Captive audience meetings, during which employees are forced to hear anti-union messages, often devolve into misinformation and misinformation.  A group of 106 labor scholars, including law professors, historians, and industrial relations experts from universities across the country, filed the petition.

According to In These Times:

In a 2009 study, labor relations scholar Kate Bronfenbrenner found that nine out of ten employers use captive audience meetings to fight a union organizing drive. Threatening to cut wages and benefits in 47 percent of documented cases, and to go out of business entirely in a staggering 57 percent, these captive audience meetings correlate with an unsurprising 43 percent union win rate when used.

For a brief time in the 1950’s unions were given a fair opportunity to respond to captive audience meetings, it was an NLRB rule.  The NLRB has actually gone on the record calling for unions to have the equal time rules restored since 1966.  Yet, there has been little traction on the subject.

Equal time has an uphill battle, but its impact can not be questioned.  The effect the new rule would have is addressed in detail by Richman:

This new rule, while a narrow tweak of an otherwise broken law, would be a big deal if adopted by the NLRB. First, because it would cause many employers to abandon the captive audience tactic altogether rather than make time for organizers to state the case for forming a union on the company’s premises and on the company’s time. Since these meetings are one of the boss’s principal tools for beating unions, that’s a good thing.

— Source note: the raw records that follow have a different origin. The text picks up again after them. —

/-- Merges a fetched line under the bytes of W of a Partial line, which becomes Dirty (Table 7.1). -/
def State.mergeFill (s : State) (t w st : Nat) (bs : List Byte) : State :=
  let x := s.line t w st
  let old := s.lineBytes t w st
  let mix := (List.range 128).map fun i => if x.mask.getLsbD i then old.getD i 0#8 else bs.getD i 0#8
  (s.putLine t w st 0 mix).setLine t w st { x with st := .dirty, mask := 0#128 }

/-- Words of a line that bytes off to off + n − 1 touch: first index and count. -/
def lineWords (w st off n : Nat) : Nat × Nat := (2048 * w + 16 * st + off / 8, (off + n + 7) / 8 - off / 8)

/-- Reads bytes of one line that a cache way holds. A Partial line is completed first when the read leaves W (Table 7.1). -/
def State.hitRead (s : State) (t w pline vpage off n : Nat) : Access × State :=
  let st := setOf pline
  let x := s.line t w st
  let inW := (List.range n).all fun i => x.mask.getLsbD (off + i)
  let f : Access × State :=
    if x.st = .part && !inW then
      match s.tileHomeRead t (128 * pline) 128 with
      | (.ok bs, s1) => (.ok [], s1.mergeFill t w st bs)
      | r => r
    else (.ok [], s)
  match f with
  | (.ok _, s) =>
    let p := lineWords w st off n
    let r := s.touchCache t w p.1 p.2
    if r.1 then
      let clean := decide ((r.2.line t w st).st = .clean) && !x.held
      let q := r.2.loseLine t w st
      if q.1 = stWAIT then (.bad stWAIT, s)
      else if clean then
        -- refetched, so the requester receives correct data
        match q.2.fetchLine t pline vpage with
        | (.ok bs, s1) => (.ok ((bs.drop off).take n), s1)
        | r => r
      else if x.st = .clean then (.bad stENGINE, q.2)
      else (.bad stENGINE, q.2.poisonRead t (128 * pline + off))
    else (.ok ((r.2.lineBytes t w st).drop off |>.take n), r.2)
  | r => r

/-- Zeroes every byte of a way and makes its lines Invalid. -/
def State.wipeWay (s : State) (t w : Nat) : State :=
  let x := s.tile t
  { s.setTile t { x with lines := x.lines.filter (fun p => decide (p.1 % 12 ≠ w)),
                         eccErr := x.eccErr.filter (fun p => decide (p.1 / 2048 ≠ w)) } with
    shelf := zeroRange s.shelf (shelfKey t w 0 0) (shelfKey t w 0 0 + 16384) }

/-- Writes back the Dirty and Partial lines of a way. Answers the first status that is not 0. -/
def State.writeBackWay (s : State) (t w : Nat) : Nat × State :=
  (((s.tile t).lines.filter fun p => decide (p.1 % 12 = w)).map fun p => p.1 / 12).foldl
    (fun q st =>
      if q.1 = stWAIT then q
      else
        let r := q.2.writeBack t w st
        (if r.1 = stWAIT then stWAIT else q.1, r.2)) (0, s)

/-- Completes the disable of a way (R220): its Dirty and Partial lines are written back, the way is invalid and its DISABLED bit is set.
Answers the homes' status. -/
def State.disableWay (s : State) (t w : Nat) : Nat × State :=
  let r := s.writeBackWay t w
  if r.1 = stWAIT then (stWAIT, s)
  else
    let s := r.2.wipeWay t w
    let x := s.tile t
    let s := s.setTile t { x with wayDis := putMap 0 x.wayDis w 0, eccWin := putMap 0 x.eccWin w 0 }
    let s := s.wr (shDisabled t) (Nat.lor (s.rd (shDisabled t)) (2 ^ w))
    (0, s.raiseWith true 0x0202 1 t [])

/-- The way that holds a physical line for an access. An access to a line of a way that is being disabled waits until the disable has
completed, and then misses (R220). -/
def State.settleWay (s : State) (t pline : Nat) : Nat × Option Nat × State :=
  match s.lookup t pline with
  | none => (0, none, s)
  | some w =>
    if s.disabling t w then
      let q := s.disableWay t w
      (q.1, none, q.2)
    else (0, some w, s)

/-- Reads bytes within one cellar line through the shelf cache (R204, R205). -/
def State.cachedRead (s : State) (t a n vpage : Nat) : Access × State :=
  let pline := a / 128
  match s.settleWay t pline with
  | (0, some w, s) => s.hitRead t w pline vpage (a % 128) n
  | (0, none, s) =>
    if (s.victims t (setOf pline)).isEmpty then s.tileHomeRead t a n
    else
      match s.fetchLine t pline vpage with
      | (.ok bs, s1) => (.ok ((bs.drop (a % 128)).take n), s1)
      | r => r
  | _ => (.bad stWAIT, s)

/-- Marks bytes off to off + n − 1 written in the tag of a held line (Table 7.1). -/
def Line.written (x : Line) (off n : Nat) : Line :=
  match x.st with
  | .clean => { x with st := .dirty, mask := 0#128 }
  | .part =>
    let m := (List.range n).foldl (fun (m : BitVec 128) i => m ||| (1#128 <<< (off + i))) x.mask
    if m = BitVec.allOnes 128 then { x with st := .dirty, mask := 0#128 } else { x with mask := m }
  | _ => x

/-- Writes bytes within one cellar line through the shelf cache. Answers 0 or a status (R204, R205). -/
def State.cachedWrite (s : State) (t a : Nat) (bs : List Byte) (vpage : Nat) : Nat × State :=
  let pline := a / 128
  let st := setOf pline
  match s.settleWay t pline with
  | (0, some w, s) => (0, (s.putLine t w st (a % 128) bs).setLine t w st ((s.line t w st).written (a % 128) bs.length))
  | (0, none, s) =>
    let v := s.allocate t st
    if v.1 = stWAIT then (stWAIT, s)
    else
      match v.2.1 with
      | none => s.homeWrite a (bs.map fun b => (b, true)) false none
      | some w =>
        let s1 := (v.2.2.clearLineErr t w st).putLine t w st (a % 128) bs
        (0, s1.setLine t w st ((⟨.part, pline, vpage, 0#128, false⟩ : Line).written (a % 128) bs.length))
  | _ => (stWAIT, s)
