/-- A destination byte's place. -/
def Place.add (p : Place) (i : Nat) : Place :=
  match p with
  | .cellar a => .cellar (a + i)
  | .shelf u off => .shelf u (off + i)
  | .opAlias opc a => .opAlias opc (a + i)
  | .hostAp q x => .hostAp q (x + i)
  | .hatch w x => .hatch w (x + i)

/-- What a failed chunk, and any later chunk already issued, leaves at its destination: each byte keeps its earlier contents or
takes a byte as it arrived, freely (R61; log entry 14). Operation aliases and record writes are performed or not as a whole. -/
def State.landFree (s : State) (t : Nat) (c : Chunk) : State :=
  let pick := s.draw
  let val := pick.2.draw
  let bytes := toBytes c.len val.1
  match c.dst with
  | .opAlias _ _ => if pick.1 % 2 = 1 then (val.2.landChunk t { c with data := bytes }).2 else val.2
  | .hatch _ _ => val.2
  | p =>
    ((List.range c.len).filter fun i => bitAt pick.1 i).foldl
      (fun s i => (s.landChunk t { c with dst := p.add i, data := [bytes.getD i 0#8] }).2) val.2

/-- One chunk fewer awaits its acknowledgement through a window (R319). -/
def State.lessInflight (s : State) (w : Nat) : State := s.wr (outInflight w) (s.rd (outInflight w) - 1)

/-- A chunk that leaves flight before it was sent no longer counts in its window's INFLIGHT; one that was sent counts until
its response or timeout. -/
def State.freeWindow (s : State) (c : Chunk) : State :=
  match c.win with
  | some w => if c.unsent then s.lessInflight w.w else s
  | none => s

/-- Ends a transfer at its oldest chunk in flight: later chunks already issued land freely (R61), and those that have left for
a hatch are abandoned. -/
def State.failChunk (s : State) (t : Nat) (r : Run) (st : Nat) (first : Bool) : State :=
  let land := if first then r.flight else r.flight.drop 1
  let s := land.foldl (fun s c => if c.win.isSome then s else s.landFree t c) s
  let s := r.flight.foldl State.freeWindow s
  s.endRun t 2 { r with flight := [] } st

/-- Accepts the oldest chunk in flight: DONE, the CRC and the receiving tile advance, and the last one ends the transfer with
its arrival increment (R40, R61, R62), or, where the transfer's single check fails, with CRC_MISMATCH and DONE = 0 (R588). -/
def State.acceptChunk (s : State) (t : Nat) (r : Run) (c : Chunk) : State :=
  let rest := r.flight.drop 1
  let r := { r with
    flight := rest, done := r.done + c.len, crc := crc32cUpd r.crc c.data,
    recv := match c.dst with
      | .shelf u _ => some u
      | _ => none }
  if c.last && r.bad then s.endRun t 2 { r with done := 0 } stCRC
  else if c.last then (s.arrive t r).endRun t 2 r stDONE
  else if rest.isEmpty then
    match r.stop with
    | some st => s.endRun t 2 r st
    | none => if r.flush.isSome then s.endRun t 2 r stABORTED else s.setRun t 2 r
  else s.setRun t 2 r

/-- Is the destination in the package (Table 22.6)? -/
def Place.inPackage : Place → Bool
  | .hatch _ _ => false
  | .hostAp _ _ => false
  | _ => true

/-- CHUNK_ARRIVAL (R59, R61, R588): the oldest chunk in flight reaches its destination; `crcOk` says whether its CRC-32C checks there. In
throughput mode a chunk with a destination in the package has no check of its own: one that does not check lands corrupt, and the single
check at the end of the transfer finds it. A chunk that crosses a hatch is accepted by its response instead. -/
def execChunkArrival (t : TileId) (crcOk : Bool) (s : State) : Res :=
  match ((s.tile t).eng2).run with
  | none => .next s
  | some r =>
    match r.flight with
    | [] => .next s
    | c :: _ =>
      if c.unsent || c.waitTag.isSome || r.ended.isSome then .next s
      else
        match c.fail with
        | some st => .next (s.failChunk t r st false)
        | none =>
          if c.win.isSome then .next (s.acceptChunk t r c)
          else if !crcOk then
            if s.throughput && c.dst.inPackage then .next ((s.landFree t c).acceptChunk t { r with bad := true } c)
            else .next (s.failChunk t r stCRC true)
          else
            match s.landChunk t c with
            | (0, s1) => .next (s1.acceptChunk t r c)
            | (st, s1) => if st = stWAIT then .next s else .next (s1.failChunk t r st false)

Other employers will likely continue the captive audience meetings and simply refuse to comply with the equal time requirement, since the only punishment for violating the rule would be a rerun election. This will particularly be the case while the new rule is inevitably challenged in the courts. In my experience, the new expedited election procedures that the NLRB instituted last May—which have increased both the number of union election petitions filed and the percentage of elections won by unions—have made employers more likely to engage in brazen violations of the Act in order to win delays before the union election. Determined to “win” at any cost, they have less fear of unfair labor practices and rerun elections, because while the legal bills will add up, at least they get to impact the election timeline.

Equal time is by no means a cure-all for declining unionization.  It could be a powerful tool in the toolbox of change, however.  As Richman concludes:

When it comes to revitalizing the labor movement, there might not be a lot of new ideas, but there are clearly lots of good old ideas that we’ve somehow forgotten.